Hersh established himself at the forefront of investigative journalism thirty-five years ago when he broke the news of the massacre at My Lai, Vietnam, for which he won a Pulitzer Prize. Ever since, he's challenged America's power elite by publishing the stories that others can't, or won't, tell. In exposés on subjects ranging from Saudi corruption to nuclear black marketeers and -- months ahead of other journalists -- the White House's false claims about weapons of mass destruction, Hersh has cemented his reputation as the indispensable reporter of our time.

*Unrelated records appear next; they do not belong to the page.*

-- ==== Sys2Proof/Machine/EvReliab.lean ====
section
/-!
DEFINITION. Containment rectangles (R300 to R302), redundant pairs (R206, R304), in-field test (R306 to R308) and soft-error
counters (R305).
-/
namespace Sys2Proof.Machine

/-! ## Containment -/

def State.rect? (s : State) (r : Nat) : Option Rect := (s.rects.find? fun e => e.1 == r).map (·.2)
def State.setRect (s : State) (r : Nat) (x : Rect) : State := { s with rects := Tab.put r x s.rects }
/-- The cores of a rectangle. -/
def Rect.cores (r : Rect) : List Nat := (span r.y0 r.h).flatMap fun y => (span r.x0 r.w).map fun x => coreAt r.d x y
/-- The supervisor's fence command (R300): a rectangle of R10, at most 16 active, no core in two. -/
def State.fence (s : State) (d x0 y0 w h : Nat) : Option State :=
  let r : Rect := { d := d, x0 := x0, y0 := y0, w := w, h := h, state := .fencing, since := s.time }
  let legal := d < 4 && 1 ≤ w && 1 ≤ h && x0 + w ≤ 64 && y0 + h ≤ 32
  if !legal || 16 ≤ (s.rects.filter fun e => !e.2.dual).length || r.cores.any fun c => s.rects.any fun e => e.2.has c then none
  else some { s.setRect s.nextId r with nextId := s.nextId + 1 }
/-- CONTAINMENT_FENCE (R300). -/
def execContainmentFence (d x0 y0 w h : Nat) (s : State) : Host.Outcome State Fault Refusal := stutter s (s.fence d x0 y0 w h)

/-- The effective address of word `k` of those that a sleeping LDS or LDE waits for, the word's number `w` (R90). -/
def Strand.sleepEva (st : Strand) (i : Instr) (w k : Nat) : Nat :=
  match i with
  | .lds _ b m off | .lde _ b m off =>
    let p := st.xptr b.val
    match m with
    | .C => 4 * w % 0x20000 / 4 * 128 + 4 * w / 0x20000 % 32 * 4
    | .L => 4 * w % 0x20000
    | .N => 4 * w
    | .G => gEa p off (accsize (fmtof p)) / 4 * 4 + 4 * k
  | _ => 4 * w
/-- Some byte lies in a TCM of the rectangle. -/
def Rect.holds (r : Rect) (bytes : List Nat) : Bool := bytes.any fun b => match tcmCore b with | some q => r.has q | none => false
/-- An outside strand that sleeps on a word of the rectangle takes 0x16 between bundles (Table 14.9). -/
def State.withdraw (r : Rect) (s : State) (c t : Nat) : State :=
  let st := s.strand c t
  match st.asleep with
  | some z =>
    if r.has (s.selfCore c) || z.kind != .full then s
    else
      match z.words.zipIdx.find? fun w => r.holds [4 * w.1] with
      | some (w, k) =>
        (s.setStrand c t { st with asleep := none }).takeFault c t
          { code := 0x16, acc := accOf z.control, eva := st.sleepEva z.control w k } false true false false st.pc
      | none => s
  | none => s
/-- What becomes of a strand's outstanding accesses at the instant of fencing (R301): those of a fenced agent are never performed;
those into the rectangle end with 0x16, and so does an atomic performed there whose reply had not left, which `left` says of its number; `inside`
says whether the strand's own core is in the rectangle. -/
def fenceStrand (r : Rect) (left : Nat → Bool) (inside : Bool) (st : Strand) : Strand :=
  if inside then { st with out := st.out.filter (·.performed) }
  else
    let ends (a : Access) : Bool := Rect.holds r a.bytes && (!a.performed || (a.op.isAtomic && !left a.id))
    { st with out := st.out.map fun a => if ends a then { a with err := some { code := 0x16, acc := a.op.acc, eva := a.ea } } else a }
/-- The numbers by which releases name the accesses of the rectangle's agents that are not performed yet. -/
def State.lostBy (s : State) (r : Rect) : List Nat :=
  s.cores.flatMap fun k => if r.has (s.selfCore k.1) then k.2.part.strands.flatMap fun e => e.2.openIds else []
/-- The numbers by which releases name a send. -/
def Flit.names (f : Flit) : List Nat := f.id :: f.ord.toList
/-- A save whose landing path lies in the rectangle is cut off from arrivals, and a forwarding window of one that has moved ends (R302). -/
def Image.cutBy (r : Rect) (now : Nat) (im : Image) : Image :=
  if !r.has im.oldCore then im
  else if im.restored.isNone then { im with cut := true }
  else { im with until_ := Nat.min im.until_ now }
/-- Every edge port refuses (R301): accesses, flits on their way out, waiters, barrier domains, landing paths. Whether the reply of an atomic
that was performed in the rectangle had left is a free value (log 58). -/
def State.fenced! (s : State) (id : Nat) : Option State :=
  match s.rect? id with
  | none => none
  | some r =>
    if r.state != .fencing then none
    else
      let s1 := s.setRect id { r with state := .fenced, since := s.time }
      let gone := s.flits.filter fun f => f.state.pending && r.has f.src && (f.kind == 4 || !r.has f.dst)
      let fence (k : Nat × Core) : Nat × Core :=
        (k.1, { k.2 with part := { k.2.part with strands := k.2.part.strands.map fun e =>
          (e.1, fenceStrand r (fun a => (Config.freeBits (s.freeCtr + a)).getLsbD 0) (r.has (s.selfCore k.1)) e.2) } })
      let s2 : State := { s1 with
        lost := s1.lost ++ s.lostBy r ++ gone.flatMap Flit.names
        flits := s1.flits.filter fun f => !gone.any (·.id == f.id)
        images := s1.images.map fun e => (e.1, e.2.cutBy r s.time)
        freeCtr := s1.freeCtr + s1.nextId
        cores := s1.cores.map fence }
      let s3 := (s2.cores.map (·.1)).foldl (fun s c => [0, 1, 2, 3].foldl (fun s t => State.withdraw r s c t) s) s2
      some ((s3.domains.filter fun e => e.2.members.any r.has).foldl (fun s e => s.breakDomain e.1) s3)
/-- CONTAINMENT_FENCED (R301). -/
def execContainmentFenced (r : Nat) (s : State) : Host.Outcome State Fault Refusal := stutter s (s.fenced! r)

In Chain of Command, Hersh takes an unflinching look behind the public story of President Bush's ""war on terror"" and into the lies and obsessions that led America into Iraq. He reveals the connections between early missteps in the hunt for Al Qaeda and disasters on the ground in Iraq. The book includes a new account of Hersh's pursuit of the Abu Ghraib story and of where, he believes, responsibility for the scandal ultimately lies. Hersh draws on sources at the highest levels of the American government and intelligence community, in foreign capitals, and on the battlefield for an unparalleled view of a crucial chapter in America's recent history. With an introduction by The New Yorker's editor, David Remnick, Chain of Command is a devastating portrait of an Administration blinded by ideology and of a President whose decisions have made the world a more dangerous place for America."
About the Author
Seymour M. Hersh has been awarded the Pulitzer Prize, four George Polk Awards, and more than a dozen other prizes, many of them for his work at the New York Times. In 2004, he won a National Magazine Award for public interest for his pieces on intelligence and the Iraq war. He lives in Washington, D.C. Chain of Command is his eighth book.